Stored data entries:
/-! ### setCore, updCore -/

@[simp] theorem getCore_setCore_same (s : State) (k : Nat) (x : Core) : getCore (setCore s k x) k = x := tget_tset_same _ _ _ _
theorem getCore_setCore (s : State) (k j : Nat) (x : Core) : getCore (setCore s k x) j = if j = k then x else getCore s j := tget_tset _ _ _ _ _
@[simp] theorem getCore_setCore_ne (s : State) {k j : Nat} (x : Core) (h : j ≠ k) : getCore (setCore s k x) j = getCore s j := tget_tset_ne _ _ _ h
@[simp] theorem getCore_updCore_same (s : State) (k : Nat) (g : Core → Core) : getCore (updCore s k g) k = g (getCore s k) := tget_tset_same _ _ _ _
@[simp] theorem getCore_updCore_ne (s : State) {k j : Nat} (g : Core → Core) (h : j ≠ k) : getCore (updCore s k g) j = getCore s j := tget_tset_ne _ _ _ h
@[simp] theorem setCore_now (s : State) (k : Nat) (x : Core) : (setCore s k x).now = s.now := rfl
@[simp] theorem setCore_stepped (s : State) (k : Nat) (x : Core) : (setCore s k x).stepped = s.stepped := rfl
@[simp] theorem setCore_fresh (s : State) (k : Nat) (x : Core) : (setCore s k x).fresh = s.fresh := rfl
@[simp] theorem setCore_answer (s : State) (k : Nat) (x : Core) : (setCore s k x).answer = s.answer := rfl
@[simp] theorem setCore_ctr (s : State) (k : Nat) (x : Core) : (setCore s k x).ctr = s.ctr := rfl
@[simp] theorem setCore_tu (s : State) (k : Nat) (x : Core) : (setCore s k x).tu = s.tu := rfl
@[simp] theorem setCore_parts (s : State) (k : Nat) (x : Core) : (setCore s k x).parts = s.parts := rfl
@[simp] theorem setCore_dv (s : State) (k : Nat) (x : Core) : (setCore s k x).dv = s.dv := rfl
@[simp] theorem setCore_hosts (s : State) (k : Nat) (x : Core) : (setCore s k x).hosts = s.hosts := rfl
@[simp] theorem setCore_mc (s : State) (k : Nat) (x : Core) : (setCore s k x).mc = s.mc := rfl
@[simp] theorem setCore_mem (s : State) (k : Nat) (x : Core) : (setCore s k x).mem = s.mem := rfl
@[simp] theorem setCore_doms (s : State) (k : Nat) (x : Core) : (setCore s k x).doms = s.doms := rfl
@[simp] theorem setCore_rasps (s : State) (k : Nat) (x : Core) : (setCore s k x).rasps = s.rasps := rfl
@[simp] theorem setCore_benchCache (s : State) (k : Nat) (x : Core) : (setCore s k x).benchCache = s.benchCache := rfl
@[simp] theorem setCore_dev (s : State) (k : Nat) (x : Core) : (setCore s k x).dev = s.dev := rfl
@[simp] theorem setCore_noc (s : State) (k : Nat) (x : Core) : (setCore s k x).noc = s.noc := rfl
@[simp] theorem setCore_dma (s : State) (k : Nat) (x : Core) : (setCore s k x).dma = s.dma := rfl
@[simp] theorem setCore_su (s : State) (k : Nat) (x : Core) : (setCore s k x).su = s.su := rfl
@[simp] theorem setCore_jig (s : State) (k : Nat) (x : Core) : (setCore s k x).jig = s.jig := rfl
@[simp] theorem setCore_ln (s : State) (k : Nat) (x : Core) : (setCore s k x).ln = s.ln := rfl
@[simp] theorem setCore_fh (s : State) (k : Nat) (x : Core) : (setCore s k x).fh = s.fh := rfl
@[simp] theorem setCore_gc (s : State) (k : Nat) (x : Core) : (setCore s k x).gc = s.gc := rfl
@[simp] theorem setCore_bh (s : State) (k : Nat) (x : Core) : (setCore s k x).bh = s.bh := rfl
@[simp] theorem setCore_tm (s : State) (k : Nat) (x : Core) : (setCore s k x).tm = s.tm := rfl
@[simp] theorem setCore_flt (s : State) (k : Nat) (x : Core) : (setCore s k x).flt = s.flt := rfl
@[simp] theorem setCore_age (s : State) (k : Nat) (x : Core) : (setCore s k x).age = s.age := rfl
@[simp] theorem setCore_th (s : State) (k : Nat) (x : Core) : (setCore s k x).th = s.th := rfl
@[simp] theorem setCore_pins (s : State) (k : Nat) (x : Core) : (setCore s k x).pins = s.pins := rfl
@[simp] theorem setCore_pending (s : State) (k : Nat) (x : Core) : (setCore s k x).pending = s.pending := rfl
@[simp] theorem updCore_now (s : State) (k : Nat) (g : Core → Core) : (updCore s k g).now = s.now := rfl
@[simp] theorem updCore_stepped (s : State) (k : Nat) (g : Core → Core) : (updCore s k g).stepped = s.stepped := rfl
@[simp] theorem updCore_fresh (s : State) (k : Nat) (g : Core → Core) : (updCore s k g).fresh = s.fresh := rfl
@[simp] theorem updCore_answer (s : State) (k : Nat) (g : Core → Core) : (updCore s k g).answer = s.answer := rfl
@[simp] theorem updCore_ctr (s : State) (k : Nat) (g : Core → Core) : (updCore s k g).ctr = s.ctr := rfl
@[simp] theorem updCore_tu (s : State) (k : Nat) (g : Core → Core) : (updCore s k g).tu = s.tu := rfl
@[simp] theorem updCore_parts (s : State) (k : Nat) (g : Core → Core) : (updCore s k g).parts = s.parts := rfl
@[simp] theorem updCore_dv (s : State) (k : Nat) (g : Core → Core) : (updCore s k g).dv = s.dv := rfl
@[simp] theorem updCore_hosts (s : State) (k : Nat) (g : Core → Core) : (updCore s k g).hosts = s.hosts := rfl
@[simp] theorem updCore_mc (s : State) (k : Nat) (g : Core → Core) : (updCore s k g).mc = s.mc := rfl
@[simp] theorem updCore_mem (s : State) (k : Nat) (g : Core → Core) : (updCore s k g).mem = s.mem := rfl
@[simp] theorem updCore_doms (s : State) (k : Nat) (g : Core → Core) : (updCore s k g).doms = s.doms := rfl
@[simp] theorem updCore_rasps (s : State) (k : Nat) (g : Core → Core) : (updCore s k g).rasps = s.rasps := rfl
@[simp] theorem updCore_benchCache (s : State) (k : Nat) (g : Core → Core) : (updCore s k g).benchCache = s.benchCache := rfl
@[simp] theorem updCore_dev (s : State) (k : Nat) (g : Core → Core) : (updCore s k g).dev = s.dev := rfl
@[simp] theorem updCore_noc (s : State) (k : Nat) (g : Core → Core) : (updCore s k g).noc = s.noc := rfl
@[simp] theorem updCore_dma (s : State) (k : Nat) (g : Core → Core) : (updCore s k g).dma = s.dma := rfl
@[simp] theorem updCore_su (s : State) (k : Nat) (g : Core → Core) : (updCore s k g).su = s.su := rfl
@[simp] theorem updCore_jig (s : State) (k : Nat) (g : Core → Core) : (updCore s k g).jig = s.jig := rfl
@[simp] theorem updCore_ln (s : State) (k : Nat) (g : Core → Core) : (updCore s k g).ln = s.ln := rfl
@[simp] theorem updCore_fh (s : State) (k : Nat) (g : Core → Core) : (updCore s k g).fh = s.fh := rfl
@[simp] theorem updCore_gc (s : State) (k : Nat) (g : Core → Core) : (updCore s k g).gc = s.gc := rfl
@[simp] theorem updCore_bh (s : State) (k : Nat) (g : Core → Core) : (updCore s k g).bh = s.bh := rfl
@[simp] theorem updCore_tm (s : State) (k : Nat) (g : Core → Core) : (updCore s k g).tm = s.tm := rfl
@[simp] theorem updCore_flt (s : State) (k : Nat) (g : Core → Core) : (updCore s k g).flt = s.flt := rfl
@[simp] theorem updCore_age (s : State) (k : Nat) (g : Core → Core) : (updCore s k g).age = s.age := rfl
@[simp] theorem updCore_th (s : State) (k : Nat) (g : Core → Core) : (updCore s k g).th = s.th := rfl
@[simp] theorem updCore_pins (s : State) (k : Nat) (g : Core → Core) : (updCore s k g).pins = s.pins := rfl
@[simp] theorem updCore_pending (s : State) (k : Nat) (g : Core → Core) : (updCore s k g).pending = s.pending := rfl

AIM OF THE TASK => Pick each line holding the word "parts" out of the data and copy it.

WORKED SOLUTION =>
@[simp] theorem setCore_parts (s : State) (k : Nat) (x : Core) : (setCore s k x).parts = s.parts := rfl
@[simp] theorem updCore_parts (s : State) (k : Nat) (g : Core → Core) : (updCore s k g).parts = s.parts := rfl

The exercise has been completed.